144 Prozent Muslime

In der Schweiz scheiterte eine Abstimmung zur erleichterten Einbürgerung von Ausländern.
Die rechte SVP konnte das rassistische Ressentiment mobilisieren. von thomas schwendener, zürich

Der Weg zum Schweizer Bürgerrecht wird für die Nachkommen von Zuwanderern weiterhin lang bleiben. Am Sonntag vor einer Woche scheiterte in der Schweiz die Abstimmung über die erleichterte Einbürgerung von Ausländern der zweiten und dritten Generation. Ziel der ersten Vorlage war eine Vereinfachung der langwierigen Einbürgerungsprozedur für Menschen, die in der Schweiz aufgewachsen sind – wie sie in einigen Kantonen bereits gültig ist – sowie die gesamtschweizerische Vereinheitlichung der betreffenden Gesetze. Außerdem hätten nach einer zweiten Vorlage Personen, von welchen mindestens ein Elternteil in der Schweiz aufgewachsen ist, bei ihrer Geburt automatisch eingebürgert werden sollen. Beide Vorlagen wurden von den Schweizer Stimmbürgern verworfen.

In einem Kommuniqué zur Abstimmung bedauert der – nicht gerade für sein antirassistisches Engagement bekannte – Schweizerische Arbeitgeberverband, »dass der emotionalen Kampagne der Gegner der Vorlage, die dem Volk mit dem Gespenst einer ›Masseneinbürgerung‹ Angst machen wollte und Ausländerfeindlichkeit säte, Erfolg beschieden war«. Trotz des Euphemismus »emotionale Kampagne«, scheint selbst der Arbeitgeberverband verstanden zu haben, was an den Urnen entschieden hat: das rassistische Ressentiment.

Stützten sich die Schweizer Volkspartei (SVP) und ihre Sekundanten bisher meist noch auf Standortargumente oder die mögliche Erhöhung der Immigration, fehlte bei der Abstimmung selbst dieses pseudorationale Fundament; damit traten die rassistischen Absichten der Vorlagengegner offen zu Tage.
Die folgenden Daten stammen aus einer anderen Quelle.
/-- Keys load and clear, map entries are guarded, and regions are set up, rotated and released. GO loads the staged
keys into a FREE slot with MODE 0 to 2 and clears the stage; a GO for another slot or MODE 3 sets REFUSED; GO in
HUB_KEY_CLEAR frees a LOADED slot and is refused elsewhere; a map entry changes unless its old or new slot is
ACTIVE or rotating. A command that the engines take and whose checks pass: setup maps the granules, sets the
storage and takes the slot to INIT with a fresh tree key; the initialised slot becomes ACTIVE and the response
goes back; a rotation starts; a rebuild and a release answer with what they found. Of what it says, log entries
13, 36, 39 and 99 tell what is the model's choice. Rests on R163, R191, R173, R182, R183, R184, R263. -/
def Obligations.KeysComplete : Prop :=
  -- hubKeyLoad
  (∀ (v : BitVec 32) (s : State),
      let k := bits v.toNat 0 4
      let mode := bits v.toNat 4 2
      let s1 := (s.put 3 Reg.HUB_KEY_LOAD_SLOT k).put 3 Reg.HUB_KEY_LOAD_MODE mode
      v.toNat.testBit 6 = true →
      v.toNat.testBit 7 = false →
      (s.slot k).st = 0 →
      (mode = 1 ∨ mode = 2) →
      exec (.hubKeyLoad v) s = .next ({ s1.setSlot k { KSlot.blank with st := 1, mode := mode, dataKey := BitVec.ofNat 256 (ofLe (padTo 32 s.stage)), tagKey := BitVec.ofNat 256 (ofLe (padTo 32 (s.stage.drop 32))) } with stage := [] })) ∧
  -- hubKeyLoad_refused
  (∀ (v : BitVec 32) (s : State),
      let k := bits v.toNat 0 4
      let mode := bits v.toNat 4 2
      v.toNat.testBit 6 = true →
      v.toNat.testBit 7 = false →
      (s.slot k).st ≠ 0 ∨ mode = 3 →
      exec (.hubKeyLoad v) s = .next (((s.put 3 Reg.HUB_KEY_LOAD_SLOT k).put 3 Reg.HUB_KEY_LOAD_MODE mode).put 3 Reg.HUB_KEY_LOAD_REFUSED 1)) ∧
  -- hubKeyClear
  (∀ (v : BitVec 32) (s : State),
      v.toNat.testBit 4 = true →
      v.toNat.testBit 5 = false →
      (s.slot (bits v.toNat 0 4)).st = 1 →
      exec (.hubKeyClear v) s = .next ((s.put 3 Reg.HUB_KEY_CLEAR_SLOT (bits v.toNat 0 4)).setSlot (bits v.toNat 0 4) KSlot.blank)) ∧
  -- hubKeyClear_refused
  (∀ (v : BitVec 32) (s : State),
      v.toNat.testBit 4 = true →
      v.toNat.testBit 5 = false →
      (s.slot (bits v.toNat 0 4)).st ≠ 1 →
      exec (.hubKeyClear v) s = .next ((s.put 3 Reg.HUB_KEY_CLEAR_SLOT (bits v.toNat 0 4)).put 3 Reg.HUB_KEY_CLEAR_REFUSED 1)) ∧
  -- kmapWrite
  (∀ (v : BitVec 32) (s : State),
      let g := s.fld 3 Reg.HUB_KMAP_IDX_GIB
      let e := bits v.toNat 0 5 + 256 * bits v.toNat 8 14
      v.toNat.testBit 31 = false →
      s.kmapFixed (SMap.getD s.kmap g 0) = false →
      s.kmapFixed e = false →
      e ≠ 0 →
      exec (.kmapWrite v) s = .next ({ s with kmap := SMap.put s.kmap g e })) ∧
  -- kmapWrite_refused
  (∀ (v : BitVec 32) (s : State),
      v.toNat.testBit 31 = false →
      s.kmapFixed (bits v.toNat 0 5 + 256 * bits v.toNat 8 14) = true →
      exec (.kmapWrite v) s = .next (s.put 3 Reg.HUB_KMAP_DATA_REFUSED 1)) ∧
  -- regionSetup
  (∀ (src : CmdSrc) (req : List (BitVec 8)) (ctrBase : BitVec 36) (lvlBases : List (BitVec 36)) (p : List Nat) (s : State),
      let s1 := s.taken src 0xC200
      let k := pb p 0
      let gs := setupGranules p
      let lv := lvlBases.map BitVec.toNat
      let s2 := (s1.mapGranules k gs).setStorage k gs.length (s1.slot k).mode ctrBase.toNat lv (storageRanges gs.length (s1.slot k).mode ctrBase.toNat lv)
      let s3 := s2.setSlot k { (s1.slot k) with st := 2, cmd := true, treeKey := Config.treeKey s2.free, root := List.replicate 8 0 }
      s.engTakes src 0xC200 (nats req) p = true →
      s1.setupCheck p ctrBase.toNat lv = stDone →
      exec (.regionSetup src req ctrBase lvlBases) s = .next ((s3.tick).keepRunning (65536 + k) 0xC200 src)) ∧
  -- regionInitDone
  (∀ (k : Fin 16) (s : State),
      (s.slot k.val).st = 2 →
      s.engOn = true →
      exec (.regionInitDone k) s = .next ((s.setSlot k.val { (s.slot k.val) with st := 3, cmd := false }).endRunning (65536 + k.val) [stDone])) ∧
  -- rotateKey
  (∀ (src : CmdSrc) (req : List (BitVec 8)) (ctrBase : BitVec 36) (lvlBases : List (BitVec 36)) (p : List Nat) (s : State),
      let s1 := s.taken src 0xC201
      let lv := lvlBases.map BitVec.toNat
      s.engTakes src 0xC201 (nats req) p = true →
      s1.rotateCheck p (s1.rotateRanges (pb p 0) (pb p 1) ctrBase.toNat lv) = stDone →
      exec (.rotateKey src req ctrBase lvlBases) s = .next ((s1.startRotation (pb p 0) (pb p 1) ctrBase.toNat lv).keepRunning (65536 + pb p 0) 0xC201 src)) ∧
  -- rebuildTrusting
  (∀ (src : CmdSrc) (req : List (BitVec 8)) (bs : List Bursts) (p : List Nat) (s : State),
      s.engTakes src 0xC202 (nats req) p = true →
      ((s.taken src 0xC202).rebuildTrusting p bs).2 = stDone →
      exec (.rebuildTrusting src req bs) s = .next (((s.taken src 0xC202).rebuildTrusting p bs).1.respondCmd src 0xC202 [stDone])) ∧
  -- regionRelease
  (∀ (src : CmdSrc) (req : List (BitVec 8)) (p : List Nat) (s : State),
      s.engTakes src 0xC203 (nats req) p = true →
      ((s.taken src 0xC203).releaseRegion p).2 = stDone →
      exec (.regionRelease src req) s = .next (((s.taken src 0xC203).releaseRegion p).1.respondCmd src 0xC203 [stDone]))

/-- Counters are fetched, lost and rebuilt, and a rotation goes on. A fetched entry whose tree tag agrees with its
parent's version enters the cache; the parent raises the version of a dirty entry and acknowledges; an
acknowledged dirty entry is written under that version and is clean; a line of an overflowed frame is read under
its old counter and written under the new one. While the engines rotate, a step at a plain line re-encrypts it;
at the end of the region the step ends the rotation where nothing of the source is lost; a stripe that holds
nothing is passed whole once its counters are reset. Of what it says, log entries 7, 12, 37, 87, 90 and 99 tell
what is the model's choice. Rests on R168, R173, R175, R178, R179, R184, R185, R187, R188. -/
def Obligations.CounterTreeComplete : Prop :=
  -- counterFetch
  (∀ (da : BitVec 48) (b : Bursts) (k lvl idx ver : Nat) (s1 : State) (l : Line) (s : State),
      let d := 64 * (da.toNat / 64)
      let q := s1.readLine d 0 0 b none
      s.lineRuns d = true →
      s.ctrId d = some (k, lvl, idx) →
      s.hasCtrs k = true →
      SMap.get? s.cc (d / 64) = none →
      s.entryLost k lvl idx = false →
      (if s.treeLevels k = 0 then some 0 else s.parentVersion k lvl idx) = some ver →
      s.ccRoom (s.ctrPier d) = some s1 →
      q.2 = .good l →
      q.1.treeOk k lvl d ver l = true →
      exec (.counterFetch da b) s = .next ({ q.1 with cc := SMap.put q.1.cc (d / 64) ⟨k, lvl, idx, BitVec.ofNat 512 (untagged lvl l.data), false, false, none, false⟩ })) ∧
  -- versionIncrement
  (∀ (da : BitVec 48) (e e1 : CEnt) (v : Nat) (s : State),
      let key := da.toNat / 64
      let s1 := s.raiseVersion e.slot e.lvl e.idx (v + 1)
      SMap.get? s.cc key = some e →
      e.dirty = true →
      e.acked = false →
      s.treeLevels e.slot ≠ 0 →
      s.parentVersion e.slot e.lvl e.idx = some v →
      SMap.get? s1.cc key = some e1 →
      exec (.versionIncrement da) s = .next ({ s1 with cc := SMap.put s1.cc key { e1 with acked := true } })) ∧
  -- counterWriteback
  (∀ (da : BitVec 48) (e : CEnt) (v : Nat) (s : State),
      let s1 := s.writeCtr e.slot e.lvl e.idx v e.body
      SMap.get? s.cc (da.toNat / 64) = some e →
      e.dirty = true →
      e.ovf = none →
      (if s.treeLevels e.slot = 0 then some 0 else if e.acked then s.parentVersion e.slot e.lvl e.idx else none) = some v →
      exec (.counterWriteback da) s = .next ({ s1 with cc := SMap.put s1.cc (da.toNat / 64) { e with dirty := false, acked := false } })) ∧
  -- overflowStep
  (∀ (da : BitVec 48) (b : Bursts) (key mask : Nat) (e : CEnt) (old d : BitVec 512) (s : State),
      let a := 64 * (da.toNat / 64)
      let s1 := (s.jobRecall a).1
      let q := s1.readPlain a (s1.seedOf a) b none
      let w := q.1.writePlain a (s1.seedOf a) (s1.dramLine a 0).tier d false (0, 0, 0)
      s.serving = true →
      s.lineRuns a = true →
      s.ctrEnt a = some (key, some e) →
      e.ovf = some (old, mask) →
      mask.testBit (lineNo a) = false →
      ctrMajor e.body ≠ 0 →
      (s.jobRecall a).2 = true →
      q.2 = .ok d →
      w.2 = .ok →
      exec (.overflowStep da b) s = .next (w.1.jobClear a)) ∧
  -- rotationStep_end
  (∀ (b : Bursts) (s : State),
      s.rotateRuns = true →
      s.rotEnd = true →
      (s.slot s.rotSrc).lostList = [] →
      (s.slot s.rotSrc).allLost = false →
      (s.slot s.rotSrc).skipped = [] →
      exec (.rotationStep b) s = .next (s.rotateDone)) ∧
  -- rotationStep
  (∀ (b : Bursts) (s : State),
      let da := 64 * s.rotBound
      s.rotateRuns = true →
      s.rotEnd = false →
      s.lineRuns da = true →
      s.daKind da = .frame →
      s.subtreeLost da = false →
      s.ctrEnt da = none →
      s.primDa da = da →
      exec (.rotationStep b) s = .next (s.rotateLine da false b)) ∧
  -- stripeRotationStep
  (∀ (bs : List Bursts) (i a : Nat) (s1 : State) (s : State),
      let units := (s.stripeLines i a).filter (fun d => d % 4096 == 0)
      s.rotateRuns = true →
      s.rotEnd = false →
      s.daKind (64 * s.rotBound) = .packed →
      s.stripeBase (64 * s.rotBound / 256) = some (i, a) →
      (s.stripe (a / 65536)).st < 2 →
      (s.openStripe a).all (fun o => !o.closed) = true →
      (units.any (fun d => s.subtreeLost d)) = false →
      s.resetUnits units = some s1 →
      s1.rotEnd = false →
      exec (.stripeRotationStep bs) s = .next (s1.moveB 1024))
Die größeren Parteien und die Wirtschaftsverbände waren sich einig in ihrer Zustimmung zur Vorlage. Einzige Ausnahme: die SVP.

Diese hat es jedoch wie üblich verstanden, das vorhandene Ressentiment zu mobilisieren. Die konkreten Objekte der SVP-Propaganda scheinen relativ austauschbar.

Während in den letzen Abstimmungen meist »drogendealende Schwarzafrikaner« Ziel der Kampagnen waren, wurde diesmal insbesondere vor einer »Islamisierung« der Schweiz gewarnt. Dazu griff die Partei die Zahlen der Immigration von Muslimen während der Jugoslawien-Kriege auf und rechnete sie bis 2040 hoch. Nach der hausgemachten Hochrechnung, welche in unzähligen Zeitungen abgedruckt wurde, hätte der Prozentsatz von Muslimen in der Schweiz 2050 bereits 144 Prozent erreicht, was selbst dem gemeinen SVP-Wähler reichlich absurd erscheinen dürfte.

Bekanntlich lässt sich aber das Ressentiment nicht von Nebensächlichkeiten wie Logik stören. So muss es auch nicht verwundern, dass die SVP mit dem Konterfei von Osama bin Laden die Vorlagen zu Fall bringen wollte, die lediglich das bestehende Einbürgerungsverfahren vereinfachen und ausbauen sollten.

Der Sieg, den die SVP mit dem Diskurs der »Überfremdung« und des »Ausverkaufs der Heimat« im Alleingang errungen hat, muss als richtungsweisend verstanden werden. Während die letzte Asylinitiative der SVP Ende 2002 noch mit 50,1 Prozent abgelehnt wurde, geht die Partei nunmehr klar gestärkt aus dieser Abstimmung hervor.

Unterdessen sammelt sie bereits Unterschriften für ein »Volksbegehren«, nach welchem die Einbürgerung von Ausländern ganz den gesetzlichen Instanzen entrissen und in die Hände des Volkes gelegt werden soll. Schon heute bestimmen in vielen Gemeinden die Wahlberechtigten per offener Abstimmung über Einbürgerungen; in anderen entscheidet der Gemeinderat darüber. Das kraft der Propaganda aufs richtige Objekt gelenkte Ressentiment soll, geht es nach der SVP, direkt an der Urne bestimmen, wer den roten Pass erhält und wer weiterhin in den SVP-Statistiken als Ausländer auftaucht.